聖霊降臨後第 19主日 聖餐式『神の実りのため主に仕える』

 本日は聖霊降臨後第 19主日。新町の教会で聖餐式に預かりました。聖書箇所は、イザヤ書5:1-7、詩編80:14-19とマタイによる福音書21:33-43。説教では、収穫(実り)とはイエス様によって実現される「救い」であることを知り、それを受け取り、私たち一人一人が神の実りのために日々、主に仕え御名の栄光を現すことがことができるよう祈り求めました。
 「実り」にかかわり思い浮かんだ「人権セミナー2023」の内容やマザー・テレサの言葉等についても言及しました。
 説教原稿を下に示します。

<説教>
 父と子と聖霊の御名によって。アーメン

 週報の「報告・連絡」にも記しましたが、先日、2日(月)~3日(火)に京都で開催された「人権セミナー2023」に参加しました。「わたしたちはどこに立つのか、どこにいるのか、どの立場にいるのか」をテーマとして、2日は元牧師による性犯罪に関連した京都教区の二次加害について、3日は宇治市の「ウトロ平和祈念館」を訪れ民族差別を乗り越えた取組等について学びました。

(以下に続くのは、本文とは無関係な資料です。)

-- ==== Sys2Proof/Machine/Pseudo.lean ====
section
/-! DEFINITION. The host-side pseudo-instructions LI, SETFMT, PKSPEC, PKINIT: spec/30_encoding.md R76, spec/42_packer.md R140, R141. Each
expands to a fixed command sequence; none means the assembler fails and no command is issued. -/

namespace Sys2Proof.Machine

/-- `LI cr, v32` for cr in 4, 5 (R76). -/
def expandLi (cr : CtrlReg) (v : Word) : Option (List Instr) :=
  if cr.hasUpperHalf then some [.wrcr cr (v.extractLsb' 0 16), .wrcrh cr (v.extractLsb' 16 16)] else none

/-- `SETFMT name` (R76); `none` is the name NONE, code 0. -/
def expandSetfmt (f : Option BlockFormat) : List Instr :=
  match f with
  | none => [.wrcr .fmt 0]
  | some g => [.wrcr .fmt ((formatCode g).setWidth 16)]

/-- A packer layout: what the ten WRCR commands of R140 write. -/
structure PackerLayout where
  size : Vector Nat 4
  ofs : Vector Nat 4
  stride : Nat
  ymode : Bool
  deriving DecidableEq, Repr

/-- `(ctrl_base & 0xFF03) | (ymode << 2)` (R140). -/
def layoutCtrl (ymode : Bool) (ctrlBase : BitVec 16) : BitVec 16 :=
  (ctrlBase &&& 0xFF03) ||| (if ymode then 0x0004 else 0)

/-- The ten WRCR commands of R140, in its order. -/
def layoutCommands (l : PackerLayout) (ctrlBase : BitVec 16) : List Instr :=
  [.wrcr (.pkSize 0) (BitVec.ofNat 16 l.size[0]), .wrcr (.pkSize 1) (BitVec.ofNat 16 l.size[1]),
    .wrcr (.pkSize 2) (BitVec.ofNat 16 l.size[2]), .wrcr (.pkSize 3) (BitVec.ofNat 16 l.size[3]),
    .wrcr (.pkOfs 0) (BitVec.ofNat 16 l.ofs[0]), .wrcr (.pkOfs 1) (BitVec.ofNat 16 l.ofs[1]),
    .wrcr (.pkOfs 2) (BitVec.ofNat 16 l.ofs[2]), .wrcr (.pkOfs 3) (BitVec.ofNat 16 l.ofs[3]),
    .wrcr .pkStride (BitVec.ofNat 16 l.stride), .wrcr .ctrl (layoutCtrl l.ymode ctrlBase)]

/-! ### PKSPEC -/

/-- The letters of a textual layout spec (R140). -/
inductive PackLetter where
  | r
  | g
  | b
  | a
  | y
  deriving DecidableEq, Repr

/-- A token: a letter and its size in bits (R140). -/
abbrev PackToken := PackLetter × Nat

/-- `letter`, upper case only (R140). -/
def packLetter (c : Char) : Option PackLetter :=
  if c = 'R' then some .r
  else if c = 'G' then some .g
  else if c = 'B' then some .b
  else if c = 'A' then some .a
  else if c = 'Y' then some .y
  else none

/-- The value of a decimal digit. -/
def decDigit (c : Char) : Option Nat := if '0' ≤ c ∧ c ≤ '9' then some (c.toNat - '0'.toNat) else none

/-- A token with its size checked: 1..32 (R140). -/
def packToken (c : Char) (size : Nat) : Option PackToken :=
  match packLetter c with
  | none => none
  | some l => if 1 ≤ size ∧ size ≤ 32 then some (l, size) else none

/-- A token before the others. -/
def consToken (t : Option PackToken) (ts : Option (List PackToken)) : Option (List PackToken) :=
  match t, ts with
  | some x, some xs => some (x :: xs)
  | _, _ => none

/-- `text := token token*`, each token a letter and one or two decimal digits (R140). -/
def packTokens : List Char → Option (List PackToken)
  | [] => some []
  | [_] => none
  | [c, d] =>
    match decDigit d with
    | some x => consToken (packToken c x) (some [])
    | none => none
  | c :: d :: e :: rest =>
    match decDigit d, decDigit e with
    | some x, some y => consToken (packToken c (10 * x + y)) (packTokens rest)
    | some x, none => consToken (packToken c x) (packTokens (e :: rest))
    | none, _ => none

/-- The slot of a letter: R 0, G 1, B 2, A 3, Y 0 (R140). -/
def letterSlot : PackLetter → Fin 4
  | .r => 0
  | .g => 1
  | .b => 2
  | .a => 3
  | .y => 0

/-- The tokens name no letter twice, and not Y with R, G or B (R140). -/
def tokensLegal (ts : List PackToken) : Bool :=
  decide ((ts.map Prod.fst).Nodup)
    && !(decide (PackLetter.y ∈ ts.map Prod.fst)
      && (decide (PackLetter.r ∈ ts.map Prod.fst) || decide (PackLetter.g ∈ ts.map Prod.fst)
        || decide (PackLetter.b ∈ ts.map Prod.fst)))

/-- The size of the token in slot `c`, 0 when none is (R140). -/
def tokenSize (c : Fin 4) : List PackToken → Nat
  | [] => 0
  | (l, n) :: ts => if letterSlot l = c then n else tokenSize c ts

/-- The offset of the token in slot `c`: `before` plus the sizes of the tokens before it; 0 when no token is (R140). -/
def tokenOfs (c : Fin 4) (before : Nat) : List PackToken → Nat
  | [] => 0
  | (l, n) :: ts => if letterSlot l = c then before else tokenOfs c (before + n) ts

/-- The bits all tokens take. -/
def tokenBits (ts : List PackToken) : Nat := (ts.map Prod.snd).sum

/-- The layout of a token list: first token at pixel bit 0, stride = (total bits + 7) / 8 (R140). -/
def tokenLayout (ts : List PackToken) : PackerLayout where
  size := #v[tokenSize 0 ts, tokenSize 1 ts, tokenSize 2 ts, tokenSize 3 ts]
  ofs := #v[tokenOfs 0 0 ts, tokenOfs 1 0 ts, tokenOfs 2 0 ts, tokenOfs 3 0 ts]
  stride := (tokenBits ts + 7) / 8
  ymode := decide (PackLetter.y ∈ ts.map Prod.fst)

/-- The layout of a textual spec (R140); none where it is malformed. -/
def specLayout (text : List Char) : Option PackerLayout :=
  match packTokens text with
  | none => none
  | some [] => none
  | some (t :: ts) => if tokensLegal (t :: ts) then some (tokenLayout (t :: ts)) else none

/-- `PKSPEC "text", ctrl_base` (R140). -/
def expandPkspec (text : List Char) (ctrlBase : BitVec 16) : Option (List Instr) :=
  (specLayout text).map fun l => layoutCommands l ctrlBase

/-! ### PKINIT -/

/-- The size of slot `c` (R141). -/
def initSize (n bits : Nat) (c : Nat) : Nat := if c < n then bits else 0

/-- The offset of slot `c` (R141). -/
def initOfs (n bits : Nat) (reversed : Bool) (c : Nat) : Nat :=
  if c < n then (if reversed then (n - 1 - c) * bits else c * bits) else 0

/-- The layout of a component count (R141). -/
def initLayout (n bits stride : Nat) (reversed : Bool) : PackerLayout where
  size := #v[initSize n bits 0, initSize n bits 1, initSize n bits 2, initSize n bits 3]
  ofs := #v[initOfs n bits reversed 0, initOfs n bits reversed 1, initOfs n bits reversed 2, initOfs n bits reversed 3]
  stride := stride
  ymode := false

/-- `PKINIT n, bits, stride, reversed, ctrl_base` (R141); none where an operand is out of range. -/
def expandPkinit (n bits stride reversed : Nat) (ctrlBase : BitVec 16) : Option (List Instr) :=
  if 1 ≤ n ∧ n ≤ 4 ∧ 1 ≤ bits ∧ bits ≤ 32 ∧ stride ≤ 65535 ∧ reversed ≤ 1 then
    some (layoutCommands (initLayout n bits stride (reversed == 1)) ctrlBase)
  else none

end Sys2Proof.Machine
end

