/-- R242, R243, R244: with no format a flip fails with CFGERR, on ETC1 with GEOM whatever the block holds; otherwise it permutes every
per-pixel field of each element the format has, keeps every endpoint, and moves nothing else. -/
def Obligations.FlipsPermuteSelectors : Prop :=
  ∀ (vertical : Bool) (s : State),
    (¬ Claims.validFormat s → exec (Claims.flipCommand vertical) s = .next (failed cfgerrBit s)) ∧
    (s.fmt.toNat = 6 → exec (Claims.flipCommand vertical) s = .next (failed geomBit s)) ∧
    (1 ≤ s.fmt.toNat → s.fmt.toNat ≤ 5 → ∃ t, exec (Claims.flipCommand vertical) s = .next t ∧ KeepsMemory s t ∧ t = { s with blk := t.blk, status := okStatus s } ∧
      (∀ k : Fin 2, s.fmt.toNat ∈ [1, 2] ∧ k = 0 ∨ s.fmt.toNat ∈ [3, 4] ∧ k = 1 →
        dxt1Low (elemOf t.blk k) = dxt1Low (elemOf s.blk k) ∧ dxt1High (elemOf t.blk k) = dxt1High (elemOf s.blk k) ∧
        ∀ i : Fin 16, dxt1Sel (elemOf t.blk k) i = dxt1Sel (elemOf s.blk k) (Claims.flipSource vertical i)) ∧
      (s.fmt.toNat = 3 →
        ∀ i : Fin 16, dxt3A4 (elemOf t.blk 0) i = dxt3A4 (elemOf s.blk 0) (Claims.flipSource vertical i)) ∧
      (s.fmt.toNat ∈ [4, 5] →
        dxt5Low (elemOf t.blk 0) = dxt5Low (elemOf s.blk 0) ∧ dxt5High (elemOf t.blk 0) = dxt5High (elemOf s.blk 0) ∧
        ∀ i : Fin 16, dxt5Sel (elemOf t.blk 0) i = dxt5Sel (elemOf s.blk 0) (Claims.flipSource vertical i)) ∧
      (s.fmt.toNat ∈ [1, 2, 5] → elemOf t.blk 1 = elemOf s.blk 1))

/-- The last sentence of R241, an inference the spec marks as its own: the reflection is lossless: decoding the flipped block gives each pixel the colour of its mirror image. -/
def Obligations.FlipsAreLossless : Prop :=
  ∀ (vertical : Bool) (s t u v : State), 1 ≤ s.fmt.toNat → s.fmt.toNat ≤ 5 → exec (Claims.flipCommand vertical) s = .next t →
    exec .dec t = .next u → exec .dec s = .next v → ∀ i : Fin 16, u.pix[i] = v.pix[Claims.flipSource vertical i]

/-- R245, an inference the spec marks as its own: two equal flips restore BLK bit for bit, and the two flips commute. -/
def Obligations.FlipsAreInvolutionsAndCommute : Prop :=
  ∀ s : State, 1 ≤ s.fmt.toNat → s.fmt.toNat ≤ 5 →
    (∀ vertical : Bool, ∃ t, runCommands [Claims.flipCommand vertical, Claims.flipCommand vertical] s = some t ∧ t.blk = s.blk) ∧
      runCommands [.flipx, .flipy] s = runCommands [.flipy, .flipx] s

/-! ### Pseudo-instructions and helpers -/

/-- R76: LI on BPTR or PPTR expands to two legal commands, WRCR with bits 15:0 and then WRCRH with bits 31:16; running them leaves all
32 bits in the pointer register, whatever it held, and moves nothing else. -/
def Obligations.LiLoadsThePointer : Prop :=
  ∀ (v : Word) (s : State),
    (∃ is, expandLi .bptr v = some is ∧ is = [.wrcr .bptr (v.extractLsb' 0 16), .wrcrh .bptr (v.extractLsb' 16 16)] ∧
      (∀ i ∈ is, i.wellFormed = true) ∧ runCommands is s = some { s with bptr := v, status := okStatus s }) ∧
    (∃ is, expandLi .pptr v = some is ∧ is = [.wrcr .pptr (v.extractLsb' 0 16), .wrcrh .pptr (v.extractLsb' 16 16)] ∧
      (∀ i ∈ is, i.wellFormed = true) ∧ runCommands is s = some { s with pptr := v, status := okStatus s })
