theorem witness_SetpxSetsOneSelector :
    Claims.validFormat (stateOf 2 (block cutoutElem sevens)) ∧ (stateOf 2 (block cutoutElem sevens)).fmt = formatCode .dxt1a ∧
      (stateOf 3 (block sevens cutoutElem)).fmt.toNat = 3 ∧ (stateOf 4 (block eightElem cutoutElem)).fmt.toNat = 4 ∧
      (stateOf 5 (block eightElem sevens)).fmt.toNat = 5 ∧ (stateOf 6 (block etc1Elem sevens)).fmt.toNat = 6 ∧
      ¬ Claims.validFormat (stateOf 0 (block sevens sevens)) := by
  unfold Claims.validFormat; decide

theorem witness_SetpxInAnyOrderIsWholeBlockEncoding :
    (stateOf 4 (block eightElem opaqueElem)).fmt = formatCode .dxt5 ∧ (List.finRange 16).reverse.Perm (List.finRange 16) :=
  ⟨rfl, List.reverse_perm _⟩

theorem witness_SolidBlockEncodesExactly :
    (stateOf 1 (block sevens sevens)).fmt = 1 ∧ ∀ i : Fin 16, (stateOf 1 (block sevens sevens)).pix[i] = ⟨0, 0, 0, 255⟩ := by decide

/-- Each case of CANON: swap in either mode, equal endpoints, unchanged. -/
theorem witness_CanonOrdersEndpoints :
    (stateOf 5 (block sevens sevens)).fmt.toNat ∉ [1, 2, 3, 4] ∧ (stateOf 4 (block sevens cutoutElem)).fmt.toNat ∈ [1, 2, 3, 4] ∧
      (1 : Fin 2) = (if (stateOf 4 (block sevens cutoutElem)).fmt.toNat ≤ 2 then 0 else 1) ∧
      (dxt1Low (elemOf (block sevens cutoutElem) 1)).toNat < (dxt1High (elemOf (block sevens cutoutElem) 1)).toNat ∧
      (dxt1High (elemOf (block opaqueElem sevens) 0)).toNat < (dxt1Low (elemOf (block opaqueElem sevens) 0)).toNat ∧
      dxt1Low (elemOf (block sevens sevens) 0) = dxt1High (elemOf (block sevens sevens) 0) := by decide

theorem witness_CanonaOrdersEndpoints :
    (stateOf 3 (block sevens sevens)).fmt.toNat ∉ [4, 5] ∧ (stateOf 5 (block eightElem sevens)).fmt.toNat ∈ [4, 5] ∧
      (block eightElem sevens)[1].toNat < (block eightElem sevens)[0].toNat ∧ (block sevens sevens)[0] = (block sevens sevens)[1] ∧
      (block #v[1, 2, 0, 0, 0, 0, 0, 0] sevens)[0].toNat < (block #v[1, 2, 0, 0, 0, 0, 0, 0] sevens)[1].toNat := by decide

theorem witness_CanonKeepsIntendedColours :
    ∃ t u, (stateOf 1 (block cutoutElem sevens)).fmt = 1 ∧
      dxt1Low (elemOf (stateOf 1 (block cutoutElem sevens)).blk 0) ≠ dxt1High (elemOf (stateOf 1 (block cutoutElem sevens)).blk 0) ∧
      exec (.canon .fourColour) (stateOf 1 (block cutoutElem sevens)) = .next t ∧ exec .dec t = .next u :=
  ⟨_, _, rfl, by decide, rfl, rfl⟩

theorem witness_FlipsPermuteSelectors :
    ¬ Claims.validFormat (stateOf 0 (block sevens sevens)) ∧ (stateOf 6 (block etc1Elem sevens)).fmt.toNat = 6 ∧
      1 ≤ (stateOf 5 (block eightElem sevens)).fmt.toNat ∧ (stateOf 5 (block eightElem sevens)).fmt.toNat ≤ 5 ∧
      ((stateOf 1 (block opaqueElem sevens)).fmt.toNat ∈ [1, 2] ∧ (0 : Fin 2) = 0) ∧
      ((stateOf 4 (block eightElem opaqueElem)).fmt.toNat ∈ [3, 4] ∧ (1 : Fin 2) = 1) := by
  unfold Claims.validFormat; decide

theorem witness_FlipsAreLossless :
    ∃ t u v, 1 ≤ (stateOf 3 (block sevens opaqueElem)).fmt.toNat ∧ (stateOf 3 (block sevens opaqueElem)).fmt.toNat ≤ 5 ∧
      exec (Claims.flipCommand true) (stateOf 3 (block sevens opaqueElem)) = .next t ∧ exec .dec t = .next u ∧
      exec .dec (stateOf 3 (block sevens opaqueElem)) = .next v := ⟨_, _, _, by decide, by decide, rfl, rfl, rfl⟩

theorem witness_FlipsAreInvolutionsAndCommute :
    (1 ≤ (stateOf 1 (block opaqueElem sevens)).fmt.toNat ∧ (stateOf 1 (block opaqueElem sevens)).fmt.toNat ≤ 5) ∧
      1 ≤ (stateOf 5 (block eightElem sevens)).fmt.toNat ∧ (stateOf 5 (block eightElem sevens)).fmt.toNat ≤ 5 := by decide
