-- ==== Sys2Proof/Machine/Registers.lean ====
section
/-! DEFINITION. The register map: offsets, and the one operation that reads and the one that writes the
registers (10_state.md R22 to R42). -/

namespace Sys2Proof.Machine

/-- The twenty registers, in the order of their offsets (10_state.md, register map). -/
inductive Reg where
  | id
  | config
  | ctrl
  | status
  | cmd
  | srcAddr
  | srcLen
  | dstAddr
  | dstCap
  | width
  | height
  | chunkType
  | crcSeed
  | crcResult
  | outLen
  | lastFilter
  | costSub
  | costUp
  | costAvg
  | costPaeth
  deriving DecidableEq, Repr

/-- The byte offset of a register in the window (10_state.md, register map). -/
def Reg.offset : Reg → BitVec 12
  | .id => 0x000#12
  | .config => 0x004#12
  | .ctrl => 0x008#12
  | .status => 0x00C#12
  | .cmd => 0x010#12
  | .srcAddr => 0x014#12
  | .srcLen => 0x018#12
  | .dstAddr => 0x01C#12
  | .dstCap => 0x020#12
  | .width => 0x024#12
  | .height => 0x028#12
  | .chunkType => 0x02C#12
  | .crcSeed => 0x030#12
  | .crcResult => 0x034#12
  | .outLen => 0x038#12
  | .lastFilter => 0x03C#12
  | .costSub => 0x040#12
  | .costUp => 0x044#12
  | .costAvg => 0x048#12
  | .costPaeth => 0x04C#12

/-- Every register once. -/
def Reg.all : List Reg :=
  [.id, .config, .ctrl, .status, .cmd, .srcAddr, .srcLen, .dstAddr, .dstCap, .width, .height, .chunkType,
    .crcSeed, .crcResult, .outLen, .lastFilter, .costSub, .costUp, .costAvg, .costPaeth]

/-- The register at an offset, if one stands there (R24). -/
def Reg.ofOffset (off : BitVec 12) : Option Reg := Reg.all.find? fun r => r.offset == off

/-- ID (R25): "P", "N", "G" and the version, 1. -/
def idValue : Word := 0x504E4701#32

/-- CONFIG (R26): LOG2_MAX_WIDTH in [4:0], BPP in [11:8], every other bit 0. -/
def configValue : Word := BitVec.ofNat 32 (Config.log2MaxWidth + 256 * Config.bpp)

/-- CTRL (R27): IRQ_EN in bit 0, reserved bits 0. -/
def ctrlWord (s : State) : Word := BitVec.ofNat 32 s.irqEn.toNat

/-- What a register reads as (R25 to R42). CMD reads 0 (R30). -/
def readReg (s : State) : Reg → Word
  | .id => idValue
  | .config => configValue
  | .ctrl => ctrlWord s
  | .status => s.status.word
  | .cmd => 0#32
  | .srcAddr => s.params.srcAddr
  | .srcLen => s.params.srcLen
  | .dstAddr => s.params.dstAddr
  | .dstCap => s.params.dstCap
  | .width => s.params.width
  | .height => s.params.height
  | .chunkType => s.params.chunkType
  | .crcSeed => s.params.crcSeed
  | .crcResult => s.results.crcResult
  | .outLen => s.results.outLen
  | .lastFilter => s.results.lastFilter.zeroExtend 32
  | .costSub => s.results.costSub
  | .costUp => s.results.costUp
  | .costAvg => s.results.costAvg
  | .costPaeth => s.results.costPaeth

/-- A write to CMD: accepted while IDLE (R44), dropped while BUSY (R46). -/
def writeCmd (w : Word) (s : State) : State :=
  if s.status.busy then { s with status := s.status.dropped } else accept w s

/-- A write to a register (R24, R27, R29, R30 to R38, R49). A write to a read-only register is ignored. -/
def writeReg (r : Reg) (v : Word) (s : State) : State :=
  match r with
  | .id => s
  | .config => s
  | .ctrl => { s with irqEn := v.getLsbD 0 }
  | .status => acknowledge v s
  | .cmd => writeCmd v s
  | .srcAddr => { s with params := { s.params with srcAddr := v } }
  | .srcLen => { s with params := { s.params with srcLen := v } }
  | .dstAddr => { s with params := { s.params with dstAddr := v } }
  | .dstCap => { s with params := { s.params with dstCap := v } }
  | .width => { s with params := { s.params with width := v } }
  | .height => { s with params := { s.params with height := v } }
  | .chunkType => { s with params := { s.params with chunkType := v } }
  | .crcSeed => { s with params := { s.params with crcSeed := v } }
  | .crcResult => s
  | .outLen => s
  | .lastFilter => s
  | .costSub => s
  | .costUp => s
  | .costAvg => s
  | .costPaeth => s

/-- `RegRead(off)` at an aligned offset (R22): 0 where no register stands (R24). -/
def regRead (s : State) (off : BitVec 12) : Word :=
  match Reg.ofOffset off with
  | some r => readReg s r
  | none => 0#32

/-- `RegWrite(off, v)` at an aligned offset (R22): ignored where no register stands (R24). -/
def regWrite (off : BitVec 12) (v : Word) (s : State) : State :=
  match Reg.ofOffset off with
  | some r => writeReg r v s
  | none => s

end Sys2Proof.Machine
end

 さて、本日の福音書はマタイによる福音書21章33-43節です。
 「二人の息子」のたとえに続き、イエス様はエルサレム神殿の境内で、祭司長や民の長老といった当時のイスラエルの指導者たちに対して、この「ぶどう園と農夫」のたとえを語っています。 

 本日の福音書の箇所を振り返ってみましょう。
『ぶどう園の所有者であるぶどう園の主人が、ぶどう園に必要なすべての施設や設備を整えて、これを農夫たちに貸し、旅に出かけました。収穫の時が近づいたので、収穫を受け取るために、僕たちを農夫たちのところへ送りました。
 ところが、農夫たちはその僕たちを捕まえて、殺してしまい、さらに、ぶどう園の主人は、ほかの僕たちを、前よりも大勢送りましたが、農夫たちは、また同じ目に遭わせて殺してしまいました。
 そこで最後に、この主人は「私の息子なら敬ってくれるだろう」と言って、自分の息子を送りました。すると、この農夫たちは、「これは跡取りだ。さあ、殺して、その財産を手に入れよう。」と言って、その主人の息子を捕まえ、ぶどう園の外に放り出して、殺してしまいました。これは、当時の決まりでは、相続人のいない財産は最初に占有した者の財産となりますが、息子が送られてきたので、農夫たちは主人が亡くなったと判断し、息子がいなくなればその財産を自分たちが手に入れられると考えたのかもしれません。
 このたとえを聞いていた祭司長や民の長老たちに、イエス様は、尋ねました。
「さて、ぶどう園の主人が帰って来たら、この農夫たちをどうするだろうか」と。
 すると彼らは、「その悪人どもをひどい目に遭わせて殺し、ぶどう園は、季節ごとに収穫を納めるほかの農夫たちに貸し出すに違いありません。」と、答えました。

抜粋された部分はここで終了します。